In spite of all good suggestions and solutions submitted, I developed an alternative. In my opinion you should avoid using Word in server applications entirely. So I worked with OpenXML, but it did not work with AltChunk. I added text to original body, I receive a List of byte[] instead a List of file names but you can easily change the code to your needs.

using System;
using System.Collections.Generic;
using System.Globalization;
using System.IO;
using System.Xml.Linq;
using DocumentFormat.OpenXml.Packaging;
using DocumentFormat.OpenXml.Wordprocessing;

namespace OfficeMergeControl
{
    public class CombineDocs
    {
        public byte[] OpenAndCombine( IList<byte[]> documents )
        {
            MemoryStream mainStream = new MemoryStream();

            mainStream.Write(documents[0], 0, documents[0].Length);
            mainStream.Position = 0;

            int pointer = 1;
            byte[] ret;
            try
            {
                using (WordprocessingDocument mainDocument = WordprocessingDocument.Open(mainStream, true))
                {

                    XElement newBody = XElement.Parse(mainDocument.MainDocumentPart.Document.Body.OuterXml);

                    for (pointer = 1; pointer < documents.Count; pointer++)
                    {
                        WordprocessingDocument tempDocument = WordprocessingDocument.Open(new MemoryStream(documents[pointer]), true);
                        XElement tempBody = XElement.Parse(tempDocument.MainDocumentPart.Document.Body.OuterXml);

                        newBody.Add(tempBody);
                        mainDocument.MainDocumentPart.Document.Body = new Body(newBody.ToString());
                        mainDocument.MainDocumentPart.Document.Save();
                        mainDocument.Package.Flush();
                    }
                }
            }
            catch (OpenXmlPackageException oxmle)
            {
                throw new OfficeMergeControlException(string.Format(CultureInfo.CurrentCulture, "Error while merging files. Document index {0}", pointer), oxmle);
            }
            catch (Exception e)
            {
                throw new OfficeMergeControlException(string.Format(CultureInfo.CurrentCulture, "Error while merging files. Document index {0}", pointer), e);
            }
            finally
            {
                ret = mainStream.ToArray();
                mainStream.Close();
                mainStream.Dispose();
            }
            return (ret);
        }
    }
}

I hope this helps you.

Solution 2

You don't need to use automation. DOCX files are based on the OpenXML Formats. They are just zip files with a bunch of XML and binary parts (think files) inside. You can open them with the Packaging API (System.IO.Packaging in WindowsBase.dll) and manipulate them with any of the XML classes in the Framework.

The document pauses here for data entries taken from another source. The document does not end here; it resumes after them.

/-- The bit that completes a group before the eighteenth: sixteen trellis steps over the deinterleaved group, the group
buffer cleared, the group counted, the bytes of the emission schedule appended at `nout` and no other byte touched, and
everything else as it was (46_channel_decoder.md R177; 42_viterbi.md R130, a consequence the spec derives). -/
def Obligations.GroupEndRunsSixteenSteps : Prop :=
  ∀ (b : Bit) (s : State), s.Settled → s.sync = true → s.grpfill = 31 → s.ngrp.toNat < 17 →
    ∃ u : State,
      vitSteps (symbolsOf (deinterleave ((s.grp <<< 1) ||| b.setWidth 32))) (shiftGroup b (emit .none s)) = .next u ∧
      exec (.feed b) s = .next { s with
        grp := 0
        grpfill := 0
        ngrp := s.ngrp + 1
        cost := u.cost
        bits := u.bits
        nbits := s.nbits + 16
        nout := u.nout
        msg := u.msg
        out := .none } ∧
      u.nout.toNat = bytesAfterGroups (s.ngrp.toNat + 1) ∧
      (∀ a : Nat, a < s.nout.toNat ∨ u.nout.toNat ≤ a → u.msg.byteAt a = s.msg.byteAt a)

/-- The 576th data bit of a message: sixteen trellis steps leave 36 raw bytes; descrambled and checked, the message is
counted and reported by the CRC verdict and the policy; the decode state is the reset one (46_channel_decoder.md R178,
decisions D9, D22 and D27; 44_crc.md R143). -/
def Obligations.LastBitCompletesTheMessage : Prop :=
  ∀ (b : Bit) (s : State), s.Settled → s.sync = true → s.grpfill = 31 → s.ngrp = 17 →
    ∃ u : State,
      vitSteps (symbolsOf (deinterleave ((s.grp <<< 1) ||| b.setWidth 32))) (shiftGroup b (emit .none s)) = .next u ∧
      u.nbits = 288 ∧ u.nout = 36 ∧
      (let d := checkMessage u
       exec (.feed b) s = .next { State.powerOn s.freq s.forwardInvalid s.enc with
        cntAttempt := s.cntAttempt + 1
        cntPass := if d.crc = d.rxcrc then s.cntPass + 1 else s.cntPass
        cntAbandon := s.cntAbandon
        ts := s.ts
        inputs := s.inputs
        out := if d.crc = d.rxcrc ∨ s.forwardInvalid = true
          then .record (Claims.recordIn (kindOf (d.msg.byteAt 4)) (d.msg.byteAt 4) d)
          else .crcFail d.crc d.rxcrc })

/-- RESYNC in any state: the reset decode state, one more abandoned message if one was being decoded, `NONE`; the
configuration and the other counters stand (46_channel_decoder.md R174; the counter is decision D28, the cleared register
while hunting D30, the reset values the source does not give D12, D19 and D29). -/
def Obligations.ResyncAbandonsInAnyState : Prop :=
  ∀ (b : Bit) (s : State),
    exec (.resync b) s = .next { State.powerOn s.freq s.forwardInvalid s.enc with
      cntAttempt := s.cntAttempt
      cntPass := s.cntPass
      cntAbandon := if s.sync = true then s.cntAbandon + 1 else s.cntAbandon
      ts := s.ts
      inputs := s.inputs }
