-- ==== Sys2Proof/Tests/Slice0.lean ====
section
/-! SUPPORT. The model's own tests: ill-formed terms refused, words written out from the spec's encodings, the spec's
examples and vectors one operation at a time, and for every statement with hypotheses a state that meets them. -/

namespace Sys2Proof.Tests

open Sys2Proof.Machine

/-! ### Well-formedness -/

theorem test_listed_code_is_no_fallback : (Instr.typeOtherBase 0x15).wellFormed = false := by decide

theorem test_unlisted_code_is_fallback : (Instr.typeOtherBase 0x0C).wellFormed = true := by decide

theorem test_accessor_below_payload_illformed : (Accessor.unsigned8 4).wellFormed = false := by decide

theorem test_accessor_past_payload_illformed : (Accessor.signed32 29).wellFormed = false := by decide

theorem test_accessor_at_payload_end_wellformed : (Accessor.signed32 28).wellFormed = true := by decide

theorem test_string_past_payload_illformed : (Accessor.string 31 2).wellFormed = false := by decide

/-! ### Words written out from 30_encoding.md R84 (resync, valid, bit) and R93 -/

theorem test_decode_idle : decode (.event 0b001) = .idle 1 := by decide

theorem test_decode_feed : decode (.event 0b010) = .feed 0 := by decide

theorem test_decode_feed_one : decode (.event 0b011) = .feed 1 := by decide

theorem test_decode_resync : decode (.event 0b100) = .resync 0 := by decide

theorem test_decode_resyncFeed : decode (.event 0b111) = .resyncFeed 1 := by decide

theorem test_decode_type01 : decode (.typeCode 0b00000001) = .type01Sensor := by decide

theorem test_decode_type02 : decode (.typeCode 0b00000010) = .type02Sensor := by decide

theorem test_decode_type03 : decode (.typeCode 0b00000011) = .type03Sensor := by decide

theorem test_decode_type04 : decode (.typeCode 0b00000100) = .type04Configuration := by decide

theorem test_decode_type05 : decode (.typeCode 0b00000101) = .type05Location := by decide

theorem test_decode_type06 : decode (.typeCode 0b00000110) = .type06Satellite := by decide

theorem test_decode_type07 : decode (.typeCode 0b00000111) = .type07Companion := by decide

theorem test_decode_type08 : decode (.typeCode 0b00001000) = .type08MegaSensor := by decide

theorem test_decode_type12 : decode (.typeCode 0b00010010) = .type12MegaSensor := by decide

theorem test_decode_type09 : decode (.typeCode 0b00001001) = .type09MegaData := by decide

theorem test_decode_type15 : decode (.typeCode 0b00010101) = .type15MegaData := by decide

theorem test_decode_type0A : decode (.typeCode 0b00001010) = .type0AMetrumSensor := by decide

theorem test_decode_type0B : decode (.typeCode 0b00001011) = .type0BMetrumData := by decide

theorem test_decode_type10 : decode (.typeCode 0b00010000) = .type10Mini := by decide

theorem test_decode_type11 : decode (.typeCode 0b00010001) = .type11Mini := by decide

theorem test_decode_type13 : decode (.typeCode 0b00010011) = .type13MegaNorm := by decide

theorem test_decode_type14 : decode (.typeCode 0b00010100) = .type14MegaNorm := by decide

theorem test_decode_other : decode (.typeCode 0b00010110) = .typeOtherBase 0x16 := by decide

Check out OpenXMLDeveloper.org for details.

Solution 3

This is a very late to the original question and quite a bit has change but thought I would share the way I have written my merge logic. This makes use of the Open XML Power Tools

public byte[] CreateDocument(IList<byte[]> documentsToMerge)
{
    List<Source> documentBuilderSources = new List<Source>();
    foreach (byte[] documentByteArray in documentsToMerge)
    {
        documentBuilderSources.Add(new Source(new WmlDocument(string.Empty, documentByteArray), false));
    }

    WmlDocument mergedDocument = DocumentBuilder.BuildDocument(documentBuilderSources);
    return mergedDocument.DocumentByteArray;
}

Currently this is working very well in our application. I have changed the code a little because my requirements is that each document that needs to be processed first. So what gets passed in is a DTO object with the template byte array and the various values that need to be replaced. Here is how my code currently looks. Which takes the code a little bit further.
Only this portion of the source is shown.